-- ==== Sys2Proof/Machine/NewtIsa.lean ====
section
/-! DEFINITION. The instruction set of newts and of the cluster control core: RV32I, M, C, Zba, Zbb and
Zicsr in their standard encodings (log entry 31), and Xkv (R85, R94); what arithmetic computes
(R86, R95). -/

namespace Sys2Proof.Machine

/-- Register to register operations of RV32I, M, Zba and Zbb. -/
inductive Alu where
  | add | sub | sll | slt | sltu | xor | srl | sra | or | and
  | mul | mulh | mulhsu | mulhu | div | divu | rem | remu
  | sh1add | sh2add | sh3add | andn | orn | xnor | max | maxu | min | minu | rol | ror
  | clz | ctz | cpop | sextb | sexth | zexth | orcb | rev8
deriving DecidableEq, Repr

/-- R94: the Xkv instructions. -/
inductive Kv where
  | qmul | sadd | ssub | bexp | dot4 | crc | cpy | clamp | waitt | evt | fencest
deriving DecidableEq, Repr

/-- A decoded instruction. -/
inductive Rv where
  | alu (f : Alu) (rd rs1 rs2 : Nat)
  | alui (f : Alu) (rd rs1 imm : Nat)
  | lui (rd imm : Nat)
  | auipc (rd imm : Nat)
  | jal (rd imm : Nat)
  | jalr (rd rs1 imm : Nat)
  | branch (f3 rs1 rs2 imm : Nat)
  | load (f3 rd rs1 imm : Nat)
  | store (f3 rs1 rs2 imm : Nat)
  | csr (f3 rd rs1 num : Nat)
  | fence
  | ecall
  | ebreak
  | mret
  | kv (k : Kv) (rd rs1 rs2 rs3 : Nat)
  | illegal
deriving DecidableEq, Repr

/-- Bits [hi:lo] of a number. -/
def nb (w hi lo : Nat) : Nat := w / 2 ^ lo % 2 ^ (hi + 1 - lo)

/-- An n-bit pattern sign-extended to 32 bits, as a number. -/
def sx (n v : Nat) : Nat := unsigned 32 (signed n v)

/-! ## 32-bit encodings -/

/-- OP: funct7 and funct3. -/
def aluOf (f7 f3 rs2 : Nat) : Option Alu :=
  match f7, f3 with
  | 0x00, 0 => some .add | 0x20, 0 => some .sub | 0x00, 1 => some .sll | 0x00, 2 => some .slt
  | 0x00, 3 => some .sltu | 0x00, 4 => some .xor | 0x00, 5 => some .srl | 0x20, 5 => some .sra
  | 0x00, 6 => some .or | 0x00, 7 => some .and
  | 0x01, 0 => some .mul | 0x01, 1 => some .mulh | 0x01, 2 => some .mulhsu | 0x01, 3 => some .mulhu
  | 0x01, 4 => some .div | 0x01, 5 => some .divu | 0x01, 6 => some .rem | 0x01, 7 => some .remu
  | 0x10, 2 => some .sh1add | 0x10, 4 => some .sh2add | 0x10, 6 => some .sh3add
  | 0x20, 7 => some .andn | 0x20, 6 => some .orn | 0x20, 4 => some .xnor
  | 0x05, 6 => some .max | 0x05, 7 => some .maxu | 0x05, 4 => some .min | 0x05, 5 => some .minu
  | 0x30, 1 => some .rol | 0x30, 5 => some .ror
  | 0x04, 4 => if rs2 = 0 then some .zexth else none
  | _, _ => none

/-- OP-IMM with funct3 001 and 101: shifts and the unary operations, by imm[11:0]. -/
def shiftOf (f3 imm : Nat) : Option (Alu × Nat) :=
  let f7 := imm / 32
  let sh := imm % 32
  match f3, f7 with
  | 1, 0x00 => some (.sll, sh)
  | 5, 0x00 => some (.srl, sh)
  | 5, 0x20 => some (.sra, sh)
  | 5, 0x30 => some (.ror, sh)
  | 1, 0x30 => match sh with
    | 0 => some (.clz, 0) | 1 => some (.ctz, 0) | 2 => some (.cpop, 0)
    | 4 => some (.sextb, 0) | 5 => some (.sexth, 0) | _ => none
  | 5, _ => if imm = 0x287 then some (.orcb, 0) else if imm = 0x698 then some (.rev8, 0) else none
  | _, _ => none

/-- OP-IMM with another funct3. -/
def immOf : Nat → Option Alu
  | 0 => some .add | 2 => some .slt | 3 => some .sltu | 4 => some .xor | 6 => some .or
  | 7 => some .and | _ => none

/-- R94: custom-0 by funct3. -/
def kv0Of : Nat → Option Kv
  | 0 => some .qmul | 1 => some .sadd | 2 => some .ssub | 3 => some .bexp | 4 => some .dot4
  | 5 => some .crc | 6 => some .cpy | _ => none

/-- R94: custom-1. -/
def kv1Of (w : Nat) : Rv :=
  let (rd, rs1, rs2) := (nb w 11 7, nb w 19 15, nb w 24 20)
  match nb w 14 12 with
  | 0 => if nb w 26 25 = 0 then .kv .clamp rd rs1 rs2 (nb w 31 27) else .illegal
  | 1 => if nb w 31 25 = 0 then .kv .waitt rd rs1 rs2 0 else .illegal
  | 2 => if nb w 31 25 = 0 then .kv .evt rd rs1 rs2 0 else .illegal
  | 3 => if nb w 31 25 = 0 ∧ rd = 0 ∧ rs1 = 0 ∧ rs2 = 0 then .kv .fencest 0 0 0 0 else .illegal
  | _ => .illegal

/-- SYSTEM: ECALL, EBREAK, the CSR instructions, and MRET, which only the cluster control core has
(R93). -/
def systemOf (w : Nat) (ccc : Bool) : Rv :=
  match nb w 14 12 with
  | 0 =>
    if w = 0x00000073 then .ecall else if w = 0x00100073 then .ebreak
    else if w = 0x30200073 ∧ ccc then .mret else .illegal
  | 4 => .illegal
  | f3 => .csr f3 (nb w 11 7) (nb w 19 15) (nb w 31 20)

/-- R85: a 32-bit encoding. -/
def decode32 (w : Nat) (ccc : Bool) : Rv :=
  let (rd, f3, rs1, rs2, f7) := (nb w 11 7, nb w 14 12, nb w 19 15, nb w 24 20, nb w 31 25)
  match nb w 6 0 with
  | 0x37 => .lui rd (nb w 31 12 * 4096)
  | 0x17 => .auipc rd (nb w 31 12 * 4096)
  | 0x6F => .jal rd (sx 21 (nb w 31 31 * 2 ^ 20 + nb w 19 12 * 2 ^ 12 + nb w 20 20 * 2 ^ 11 +
      nb w 30 21 * 2))
  | 0x67 => if f3 = 0 then .jalr rd rs1 (sx 12 (nb w 31 20)) else .illegal
  | 0x63 => if f3 = 2 ∨ f3 = 3 then .illegal
      else .branch f3 rs1 rs2 (sx 13 (nb w 31 31 * 2 ^ 12 + nb w 7 7 * 2 ^ 11 + nb w 30 25 * 2 ^ 5 +
        nb w 11 8 * 2))
  | 0x03 => if [0, 1, 2, 4, 5].contains f3 then .load f3 rd rs1 (sx 12 (nb w 31 20)) else .illegal
  | 0x23 => if f3 < 3 then .store f3 rs1 rs2 (sx 12 (f7 * 32 + rd)) else .illegal
  | 0x13 => match immOf f3 with
    | some f => .alui f rd rs1 (sx 12 (nb w 31 20))
    | none => match shiftOf f3 (nb w 31 20) with
      | some (f, sh) => .alui f rd rs1 sh
      | none => .illegal
  | 0x33 => match aluOf f7 f3 rs2 with
    | some f => .alu f rd rs1 rs2
    | none => .illegal
  | 0x0F => if f3 = 0 then .fence else .illegal
  | 0x73 => systemOf w ccc
  | 0x0B => match kv0Of f3 with
    | some k => if f7 = 0 then .kv k rd rs1 rs2 0 else .illegal
    | none => .illegal
  | 0x2B => kv1Of w
  | _ => .illegal

/-! ## 16-bit encodings -/

/-- Quadrant 0. -/
def c0Of (w : Nat) : Rv :=
  let rd := 8 + nb w 4 2
  let rs := 8 + nb w 9 7
  let off := nb w 5 5 * 64 + nb w 12 10 * 8 + nb w 6 6 * 4
  match nb w 15 13 with
  | 0 =>
    let imm := nb w 10 7 * 64 + nb w 12 11 * 16 + nb w 5 5 * 8 + nb w 6 6 * 4
    if imm = 0 then .illegal else .alui .add rd 2 imm
  | 2 => .load 2 rd rs off
  | 6 => .store 2 rs rd off
  | _ => .illegal

/-- The offset of C.J and C.JAL. -/
def cjImm (w : Nat) : Nat :=
  sx 12 (nb w 12 12 * 2 ^ 11 + nb w 8 8 * 2 ^ 10 + nb w 10 9 * 2 ^ 8 + nb w 6 6 * 2 ^ 7 +
    nb w 7 7 * 2 ^ 6 + nb w 2 2 * 2 ^ 5 + nb w 11 11 * 2 ^ 4 + nb w 5 3 * 2)

/-- The offset of C.BEQZ and C.BNEZ. -/
def cbImm (w : Nat) : Nat :=
  sx 9 (nb w 12 12 * 2 ^ 8 + nb w 6 5 * 2 ^ 6 + nb w 2 2 * 2 ^ 5 + nb w 11 10 * 2 ^ 3 + nb w 4 3 * 2)

/-- Quadrant 1, funct3 100. -/
def c1AluOf (w : Nat) : Rv :=
  let rd := 8 + nb w 9 7
  let sh := nb w 12 12 * 32 + nb w 6 2
  match nb w 11 10 with
  | 0 => if sh < 32 then .alui .srl rd rd sh else .illegal
  | 1 => if sh < 32 then .alui .sra rd rd sh else .illegal
  | 2 => .alui .and rd rd (sx 6 sh)
  | _ =>
    if nb w 12 12 = 1 then .illegal
    else .alu (match nb w 6 5 with | 0 => .sub | 1 => .xor | 2 => .or | _ => .and) rd rd (8 + nb w 4 2)

/-- Quadrant 1. -/
def c1Of (w : Nat) : Rv :=
  let rd := nb w 11 7
  let imm := nb w 12 12 * 32 + nb w 6 2
  match nb w 15 13 with
  | 0 => .alui .add rd rd (sx 6 imm)
  | 1 => .jal 1 (cjImm w)
  | 2 => .alui .add rd 0 (sx 6 imm)
  | 3 =>
    if rd = 2 then
      let v := nb w 12 12 * 512 + nb w 4 3 * 128 + nb w 5 5 * 64 + nb w 2 2 * 32 + nb w 6 6 * 16
      if v = 0 then .illegal else .alui .add 2 2 (sx 10 v)
    else if imm = 0 then .illegal else .lui rd (sx 18 (imm * 4096))
  | 4 => c1AluOf w
  | 5 => .jal 0 (cjImm w)
  | 6 => .branch 0 (8 + nb w 9 7) 0 (cbImm w)
  | _ => .branch 1 (8 + nb w 9 7) 0 (cbImm w)

/-- Quadrant 2. -/
def c2Of (w : Nat) : Rv :=
  let rd := nb w 11 7
  let rs2 := nb w 6 2
  match nb w 15 13 with
  | 0 => if nb w 12 12 = 1 then .illegal else .alui .sll rd rd rs2
  | 2 =>
    if rd = 0 then .illegal
    else .load 2 rd 2 (nb w 3 2 * 64 + nb w 12 12 * 32 + nb w 6 4 * 4)
  | 4 =>
    if nb w 12 12 = 0 then
      if rs2 = 0 then (if rd = 0 then .illegal else .jalr 0 rd 0) else .alu .add rd 0 rs2
    else if rs2 = 0 then (if rd = 0 then .ebreak else .jalr 1 rd 0)
    else .alu .add rd rd rs2
  | 6 => .store 2 2 rs2 (nb w 8 7 * 64 + nb w 12 9 * 4)
  | _ => .illegal

/-- R85: a 16-bit encoding. -/
def decode16 (w : Nat) : Rv :=
  match w % 4 with
  | 0 => c0Of w
  | 1 => c1Of w
  | _ => c2Of w

/-! ## Arithmetic -/

/-- Leading zeros of the low n bits of a number. -/
def clzN : Nat → Nat → Nat
  | 0, _ => 0
  | n + 1, v => if v / 2 ^ n % 2 = 1 then 0 else 1 + clzN n v

/-- Trailing zeros of the low n bits of a number. -/
def ctzN : Nat → Nat → Nat
  | 0, _ => 0
  | n + 1, v => if v % 2 = 1 then 0 else 1 + ctzN n (v / 2)

/-- Ones among the low n bits of a number. -/
def popN : Nat → Nat → Nat
  | 0, _ => 0
  | n + 1, v => v % 2 + popN n (v / 2)

/-- The value of a word read as s32. -/
def s32 (w : Word) : Int := w.toInt

/-- A number as a word. -/
def wOf (i : Int) : Word := BitVec.ofInt 32 i

/-- The result of an arithmetic operation: RV32M division as the standard fixes it. -/
def aluRun (f : Alu) (a b : Word) : Word :=
  let n := b.toNat % 32
  match f with
  | .add => a + b
  | .sub => a - b
  | .sll => a <<< n
  | .slt => if s32 a < s32 b then 1 else 0
  | .sltu => if a.toNat < b.toNat then 1 else 0
  | .xor => a ^^^ b
  | .srl => a >>> n
  | .sra => a.sshiftRight n
  | .or => a ||| b
  | .and => a &&& b
  | .mul => a * b
  | .mulh => wOf (s32 a * s32 b / 2 ^ 32)
  | .mulhsu => wOf (s32 a * b.toNat / 2 ^ 32)
  | .mulhu => BitVec.ofNat 32 (a.toNat * b.toNat / 2 ^ 32)
  | .div => if b = 0 then -1 else wOf (Int.tdiv (s32 a) (s32 b))
  | .divu => if b = 0 then -1 else BitVec.ofNat 32 (a.toNat / b.toNat)
  | .rem => if b = 0 then a else wOf (Int.tmod (s32 a) (s32 b))
  | .remu => if b = 0 then a else BitVec.ofNat 32 (a.toNat % b.toNat)
  | .sh1add => (a <<< 1) + b
  | .sh2add => (a <<< 2) + b
  | .sh3add => (a <<< 3) + b
  | .andn => a &&& ~~~b
  | .orn => a ||| ~~~b
  | .xnor => ~~~(a ^^^ b)
  | .max => if s32 a < s32 b then b else a
  | .maxu => if a.toNat < b.toNat then b else a
  | .min => if s32 b < s32 a then b else a
  | .minu => if b.toNat < a.toNat then b else a
  | .rol => a.rotateLeft n
  | .ror => a.rotateRight n
  | .clz => BitVec.ofNat 32 (clzN 32 a.toNat)
  | .ctz => BitVec.ofNat 32 (ctzN 32 a.toNat)
  | .cpop => BitVec.ofNat 32 (popN 32 a.toNat)
  | .sextb => BitVec.ofNat 32 (sx 8 a.toNat)
  | .sexth => BitVec.ofNat 32 (sx 16 a.toNat)
  | .zexth => BitVec.ofNat 32 (a.toNat % 65536)
  | .orcb => BitVec.ofNat 32 (((List.range 4).map fun i =>
      if a.toNat / 256 ^ i % 256 = 0 then 0 else 255 * 256 ^ i).sum)
  | .rev8 => BitVec.ofNat 32 (((List.range 4).map fun i =>
      a.toNat / 256 ^ i % 256 * 256 ^ (3 - i)).sum)

/-- Whether a branch is taken. -/
def taken (f3 : Nat) (a b : Word) : Bool :=
  match f3 with
  | 0 => a == b
  | 1 => a != b
  | 4 => decide (s32 a < s32 b)
  | 5 => decide (s32 b ≤ s32 a)
  | 6 => decide (a.toNat < b.toNat)
  | _ => decide (b.toNat ≤ a.toNat)

/-- R95: a value clamped to s32, and whether it was. -/
def clamp32 (v : Int) : Word × Bool :=
  if 2 ^ 31 - 1 < v then (wOf (2 ^ 31 - 1), true)
  else if v < -2 ^ 31 then (wOf (-2 ^ 31), true) else (wOf v, false)

/-- R95: the least e ≥ 0, among n, for which v >> e fits in w bits. -/
def needBits (v : Int) (w : Nat) : Nat → Nat
  | 0 => 0
  | n + 1 => if -(2 ^ (w - 1) : Nat) ≤ v ∧ v ≤ (2 ^ (w - 1) : Nat) - 1 then 0
    else 1 + needBits (v / 2) w n

/-- R95: kv.dot4 on a 64-bit accumulator: the sum, and whether R38 clamped it. After a clamp the later
elements are still added (log entry 86). -/
def dot4 (acc : Int) (a b : Word) : Int × Bool :=
  (List.range 4).foldl (fun (acc, sat) k =>
    let y := clamp64 (acc + signed 8 (a.toNat / 256 ^ k) * signed 8 (b.toNat / 256 ^ k))
    (y.1, sat || y.2)) (acc, false)

/-- R92, R95: the algorithm of kv.crc by POLY and REFL. -/
def kvAlg (poly : Nat) (refl : Bool) : CrcAlg :=
  match poly, refl with
  | 0, false => ⟨16, 0x1021, 0, false, 0⟩
  | 0, true => ⟨16, 0x8408, 0, true, 0⟩
  | 1, false => ⟨32, 0x04C11DB7, 0, false, 0⟩
  | 1, true => ⟨32, 0xEDB88320, 0, true, 0⟩
  | _, false => ⟨32, 0x1EDC6F41, 0, false, 0⟩
  | _, true => ⟨32, 0x82F63B78, 0, true, 0⟩

/-- R95: kv.crc: the state of rs1 over the bytes of rs2 that kvcrc names. -/
def kvCrcRun (cfg : Nat) (a b : Word) : Word :=
  let g := kvAlg (cfg % 4) (cfg / 4 % 2 == 1)
  let n := 2 ^ (cfg / 8 % 4)
  BitVec.ofNat 32 (crcRun g (a.toNat % 2 ^ g.w) (leBytes n b.toNat))

end Sys2Proof.Machine
end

━━━━━━━━━━

Exercise goal: What the task asks for is a word-for-word repeat of the lines above, from the first through the one containing "inductive Kv where".

Response to the task:
-- ==== Sys2Proof/Machine/NewtIsa.lean ====
section
/-! DEFINITION. The instruction set of newts and of the cluster control core: RV32I, M, C, Zba, Zbb and
Zicsr in their standard encodings (log entry 31), and Xkv (R85, R94); what arithmetic computes
(R86, R95). -/

namespace Sys2Proof.Machine

/-- Register to register operations of RV32I, M, Zba and Zbb. -/
inductive Alu where
  | add | sub | sll | slt | sltu | xor | srl | sra | or | and
  | mul | mulh | mulhsu | mulhu | div | divu | rem | remu
  | sh1add | sh2add | sh3add | andn | orn | xnor | max | maxu | min | minu | rol | ror
  | clz | ctz | cpop | sextb | sexth | zexth | orcb | rev8
deriving DecidableEq, Repr

/-- R94: the Xkv instructions. -/
inductive Kv where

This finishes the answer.